## Brief:
Copy the records below word for word. Stop after the line that contains "stream : Fin 16".

Dataset excerpts:
- Opening Delimiter -
-- ==== Sys2Proof/Machine/State.lean ====
section
/-! DEFINITION. The machine's state as plain data: one device of a pod, with everything the spec gives it, and its state after reset. -/

namespace Sys2Proof.Machine

/-- Where the machine stops. The device itself never stops; the one case is an address the spec says does not exist. -/
inductive Fault where
  /-- Raised by an access through a valid 4 TiB leaf with APER 0 (level 1, R91) whose physical address lies at or beyond the
  512 GiB of HBM that R12 gives: no memory answers there and no rule names a cause. SAFE: the model stops. -/
  | noSuchHbm (pa : Nat)
  deriving DecidableEq, Repr

/-- What the model gives no meaning to. -/
inductive Refusal where
  /-- Raised by an arm of `exec` that has no meaning yet. SAFE: the model stops. -/
  | notModelled (mnemonic : String)
  deriving DecidableEq, Repr

/-! ### Sparse maps: the canonical form of memory, flags, key tags and accumulators -/

/-- A map from naturals, strictly rising in its keys, that lists no entry equal to what an unlisted key reads as. -/
abbrev SMap (β : Type) := List (Nat × β)

/-- The memory of every space of the device and of the host, one canonical list of cells. -/
abbrev Memory := List Host.Cell

/-! ### Sequencers -/

/-- One level of a loop stack (R388). -/
structure LoopLevel where
  start : Word
  stop : Word
  remain : Word
  deriving DecidableEq, Repr, Inhabited

/-- A fault found by an engine, pending for a sequencer (R264). -/
structure PendFault where
  cmd : Nat
  code : BitVec 8
  detail : BitVec 8
  level : BitVec 2
  eval : Word
  prog : Nat
  eng : BitVec 3
  stream : Fin 16
  deriving DecidableEq, Repr, Inhabited

/-- What a waiting sequencer waits for (R45); `elapsed` counts the mc that count towards the wait's bound. -/
inductive Wait where
  | tokens (mask : BitVec 3)
  /-- entries of data queues that must be filled -/
  | popQueue (need : List (Fin 4 × Nat))
  /-- free entries that a data queue must have -/
  | pushQueue (q : Fin 4) (n : Nat)
  | fmtEmpty | fmtFull
  | engine (eng : Nat)
  | flag (addr : Word) (cc : Cond) (ref : BitVec 32) (trap : Bool) (d : Reg) (bound elapsed : Nat) (sat : Option (BitVec 32))
  | barrier (addr : Word) (phase : BitVec 4) (trap : Bool) (d : Reg) (elapsed : Nat) (sat : Option Word)
  | step (t : BitVec 32) (trap : Bool) (d : Reg) (bound elapsed : Nat) (sat : Bool)
  | pause (left : Nat)
  | post (id : Nat)
  | home (id : Nat) (addr : Word) (arrive : BitVec 8) (trap sent : Bool) (d : Reg) (left : Nat)
  deriving DecidableEq, Repr, Inhabited

/-- What a sequencer is doing. -/
inductive SeqStatus where
  /-- no task runs on the cell -/
  | idle
  | ready
  | waiting (w : Wait)
  /-- END has been executed (R42) -/
  | ended
  /-- halted by a double fault (R262) or stopped by an abort (R44) -/
  | halted
  /-- at its stopping point for a pre-emption (R268) -/
  | stopped
  deriving DecidableEq, Repr, Inhabited

/-- One sequencer (R22). -/
structure Seq where
  pc : Word
  g : Vector Word 32
  cause : Word
  epc : Word
  eval : Word
  eprog : Word
  tvec : Word
  esave : Word
  wintmo : BitVec 32
  /-- innermost level first -/
  loops : List LoopLevel
  status : SeqStatus
  /-- tokens taken by the instruction that waits after its takes (R265) -/
  held : BitVec 3
  /-- the value a satisfied wait hands to the instruction when it issues again (R46, R47) -/
  latch : Option Word
  /-- an access of the instruction at PC stalls on an inbound window: its address and the mc it has stalled (R229); a stalled
  sequencer stays in the ready set (R381) -/
  stall : Option (Word × Nat)
  /-- the bounded wait in which a pre-emption stopped the sequencer, with which it goes on where the attempt is given up (R268) -/
  paused : Option Wait
  /-- deferred faults, the one whose command issued first at the head (R264) -/
  pending : List PendFault
  /-- the traps being handled, the latest first, each with the command held for its report, if any (R266) -/
  reports : List (Option Nat)
  deriving DecidableEq, Repr, Inhabited

/-! ### Cells -/

/-- One reserved entry of a data queue, filled once its data arrive (R36). -/
structure QEntry where
  id : Nat
  data : Option VReg
  deriving DecidableEq, Repr, Inhabited
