/-- The seal that may be sent next: the oldest one not sent (R408), with every write of its step in its receiver's staging. -/
def State.sealReady (s : State) (ctx : Fin 64) : Option SealJob :=
  (s.ctxAt ctx).sealJobs.find? (fun j => !j.sent) |>.filter fun j =>
    s.stepQuiet ctx j.step &&
    (s.fab.outRecs.all fun r => r.ctx != ctx || r.wr.step != j.step || s.settled r)

/-- The packet carries a record of this context and step that is reported as one that reached no staging. -/
def Ctx.isLost (x : Ctx) (lost : List OutRec) (p : Packet) : Bool :=
  match p.body with
  | .record w => p.job == x.job && p.src == x.rank && lost.any fun r => r.wr.order == w.order
  | _ => false

/-- Sending the seal of a step: its boundary record opens, and its records leave the caravan. A record that is reported with cause 0x05
is not sent again. -/
def State.sendSeal (s : State) (ctx : Fin 64) (j : SealJob) : State :=
  let x := s.ctxAt ctx
  let recs := (x.records.filter fun r => r.step != j.step) ++ [s.openRec ctx j.step]
  let y : Ctx := { x with
    records := keepLast 16 recs
    sealJobs := x.sealJobs.map fun k => if k.step == j.step then { k with sent := true } else k }
  let s1 := s.setCtx ctx (y.closeRec j.step)
  let lost := s1.fab.outRecs.filter fun r => r.ctx == ctx && r.wr.step == j.step && !r.arrived
  let s2 := { s1 with fab := { s1.fab with
    outRecs := s1.fab.outRecs.filter fun r => r.ctx != ctx || r.wr.step != j.step
    unacked := s1.fab.unacked.filter fun u => !x.isLost lost u.2 } }
  State.forwardSeals (y.sealJobs.length + 1) s2 ctx

def execSealSend (ctx : Fin 64) (s : State) : Outcome State Fault Refusal :=
  match s.sealReady ctx with
  | some j => .next (s.sendSeal ctx j)
  | none => .next s

def State.takeSeal (s : State) (ctx : Fin 64) (src : Nat) (t : BitVec 32) (defs : List WinDef) : State :=
  let x := s.ctxAt ctx
  State.forwardSeals (x.sealJobs.length + 1) (s.setCtx ctx { x with childSeals := x.childSeals ++ [⟨src, t, defs⟩] }) ctx

def execSealArrival (p : Packet) (s : State) : Outcome State Fault Refusal :=
  match p.body, s.ctxOfJob p.job with
  | .sealUp t defs, some ctx => .next (s.once p fun u => u.takeSeal ctx p.src t defs)
  | _, _ => .next s

def execBoundaryRelease (p : Packet) (s : State) : Outcome State Fault Refusal :=
  match p.body, s.ctxOfJob p.job with
  | .release t defs, some ctx => .next (s.once p fun u => u.noteRelease ctx t defs)
  | _, _ => .next s

/-! ### Judging the records of a step (R231) -/

/-- A record that is applied, with the key and the key material of each of its bytes. -/
structure Placed where
  src : Nat
  wr : CaravanRec
  at_ : List (Nat × Nat × Nat)
  deriving DecidableEq, Repr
- Closing Delimiter -
## Your response:
-- ==== Sys2Proof/Machine/State.lean ====
section
/-! DEFINITION. The machine's state as plain data: one device of a pod, with everything the spec gives it, and its state after reset. -/

namespace Sys2Proof.Machine

/-- Where the machine stops. The device itself never stops; the one case is an address the spec says does not exist. -/
inductive Fault where
  /-- Raised by an access through a valid 4 TiB leaf with APER 0 (level 1, R91) whose physical address lies at or beyond the
  512 GiB of HBM that R12 gives: no memory answers there and no rule names a cause. SAFE: the model stops. -/
  | noSuchHbm (pa : Nat)
  deriving DecidableEq, Repr

/-- What the model gives no meaning to. -/
inductive Refusal where
  /-- Raised by an arm of `exec` that has no meaning yet. SAFE: the model stops. -/
  | notModelled (mnemonic : String)
  deriving DecidableEq, Repr

/-! ### Sparse maps: the canonical form of memory, flags, key tags and accumulators -/

/-- A map from naturals, strictly rising in its keys, that lists no entry equal to what an unlisted key reads as. -/
abbrev SMap (β : Type) := List (Nat × β)

/-- The memory of every space of the device and of the host, one canonical list of cells. -/
abbrev Memory := List Host.Cell

/-! ### Sequencers -/

/-- One level of a loop stack (R388). -/
structure LoopLevel where
  start : Word
  stop : Word
  remain : Word
  deriving DecidableEq, Repr, Inhabited

/-- A fault found by an engine, pending for a sequencer (R264). -/
structure PendFault where
  cmd : Nat
  code : BitVec 8
  detail : BitVec 8
  level : BitVec 2
  eval : Word
  prog : Nat
  eng : BitVec 3
  stream : Fin 16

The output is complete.